- Uma magistrada investigativa francesa emitiu mandados de comparência a duas nacionais franco-israelenses — Nili Kupfer-Naouri e Rachel Touitou — por “complicidade em genocídio” ao supostamente tentar bloquear a entrega de ajuda humanitária para Gaza, segundo a imprensa francesa.
- Os mandados, supostamente os primeiros do tipo a enquadrar o bloqueio de ajuda como “complicidade em genocídio”, foram emitidos em julho, e exigem que as investigadas compareçam, embora não haja ordem de prisão imediata.
- Kupfer-Naouri pertence ao Israel é para sempre, grupo que apoiou as ações, e Touitou integra o Tsav Nove, que se opôs às remessas de ajuda humanitária e já foi alvo de sanções americanas em 2024.
- As informações sobre as investigações surgem após a Casa Branca classificar o Tsav 9 como grupo violento e extremista por bloquear e atacar convôias de ajuda; as sanções, porém, foram posteriormente retiradas pelo governo anterior.
- A queixa inicial foi apresentada no ano passado pelo Palestinian Centre for Human Rights, Al-Haq e Al Mezan. Advogados que representam esses grupos destacam que os mandados representam o reconhecimento jurídico de que dificultar a assistência humana a Gaza pode configurar complicidade em genocídio.
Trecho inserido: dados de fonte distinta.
-- ==== Sys2Proof/Laws/Bar.lean ====
section
/-! SUPPORT. The bar link's bookkeeping (R163): syncBar touches the bar alone, and leaves it in step with the schedule and the
supply. -/

namespace Sys2Proof.Machine

theorem syncBar_eq (s : State) : ∃ b, syncBar s = { s with bar := b } := by
  unfold syncBar
  simp only
  split
  · exact ⟨s.bar, rfl⟩
  · split
    · exact ⟨_, rfl⟩
    · exact ⟨_, rfl⟩

@[simp] theorem syncBar_frame (s : State) :
    (syncBar s).clock = s.clock ∧ (syncBar s).belt = s.belt ∧ (syncBar s).intake = s.intake ∧
      (syncBar s).engine = s.engine ∧ (syncBar s).link = s.link ∧ (syncBar s).accept = s.accept ∧
      (syncBar s).members = s.members ∧ (syncBar s).claim = s.claim ∧ (syncBar s).sched = s.sched ∧
      (syncBar s).valves = s.valves ∧ (syncBar s).air = s.air ∧ (syncBar s).chute = s.chute ∧
      (syncBar s).port = s.port ∧ (syncBar s).pending = s.pending := by
  obtain ⟨b, h⟩ := syncBar_eq s
  rw [h]
  exact ⟨rfl, rfl, rfl, rfl, rfl, rfl, rfl, rfl, rfl, rfl, rfl, rfl, rfl, rfl⟩

theorem syncBar_of_inStep {s : State} (h : BarInStep s) : syncBar s = s := by
  unfold syncBar
  simp [h.1, h.2]

theorem driveOf_congr {s t : State} (h : t.sched.entries = s.sched.entries) : driveOf t = driveOf s := by
  unfold driveOf; rw [h]

theorem pilotOpen_congr {s t : State} (h : t.air.supply = s.air.supply) : pilotOpen t = pilotOpen s := by
  unfold pilotOpen; rw [h]

theorem syncBar_inStep (s : State) : BarInStep (syncBar s) := by
  have hd : driveOf (syncBar s) = driveOf s := driveOf_congr (by simp)
  have hp : pilotOpen (syncBar s) = pilotOpen s := pilotOpen_congr (by simp)
  unfold BarInStep
  rw [hd, hp]
  unfold syncBar
  simp only
  split
  · rename_i h; simpa using h
  · split <;> exact ⟨rfl, rfl⟩

theorem inStep_congr {s t : State} (hb : t.bar = s.bar) (he : t.sched.entries = s.sched.entries)
    (ha : t.air.supply = s.air.supply) (h : BarInStep s) : BarInStep t :=
  ⟨by rw [hb, driveOf_congr he]; exact h.1, by rw [hb, pilotOpen_congr ha]; exact h.2⟩

end Sys2Proof.Machine
end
A magistratura francesa abriu mandados de comparência para duas nacionais franco-israelenses, em uma investigação por possível complicidade em genocídio. Os mandados, emitidos em julho, envolvem a suposta tentativa de bloquear a entrega de ajuda humanitária a Gaza. As informações foram veiculadas por veículos franceses e pela AFP.
Os mandados exigem que Nili Kupfer-Naouri e Rachel Touitou se apresentem perante um magistrado. A medida não prevê prisão automática, mas permite detenção após depoimento. A investigação é conduzida pela central de crimes contra a humanidade e hate crimes da França, sem necessidade de aprovação do Ministério Público antiterrorista.
Kupfer-Naouri pertence ao Israel é Forever, grupo ligado a ações de apoio a Israel, conforme apuração. Touitou atua com o coletivo Tsav 9, identificado por opositores de bloqueios a convoys de ajuda durante o conflito, segundo informações veiculadas pela imprensa.
Contexto legal e desdobramentos
Em 2024, autoridades dos Estados Unidos classificaram o Tsav 9 como grupo extremista violento e impuseram sanções por bloqueio e intimidação de convoys humanitários; as sanções foram posteriormente retiradas durante a gestão seguinte. A análise de Ga za apontou restrições de remessas de ajuda por parte de Israel durante o conflito, agravando a crise humanitária.
As acusações derivam de que bens de ajuda a Gaza teriam sido alvo de obstrução, o que, na visão dos denunciantes, configura participação direta em genocídio. Os autos indicam que a denúncia inicial foi apresentada pelo Palestinian Centre for Human Rights, junto a Al-Haq e Al Mezan, organizações de direitos humanos.
Os mandados também abrem possibilidade de investigações contra outros envolvidos, com fontes próximas à apuração citando potenciais mandados para mais cerca de 10 pessoas. A defesa das partes envolvidas assegura que as acusações são políticas, enquanto a imprensa observa o enquadramento jurídico de crimes contra a humanidade.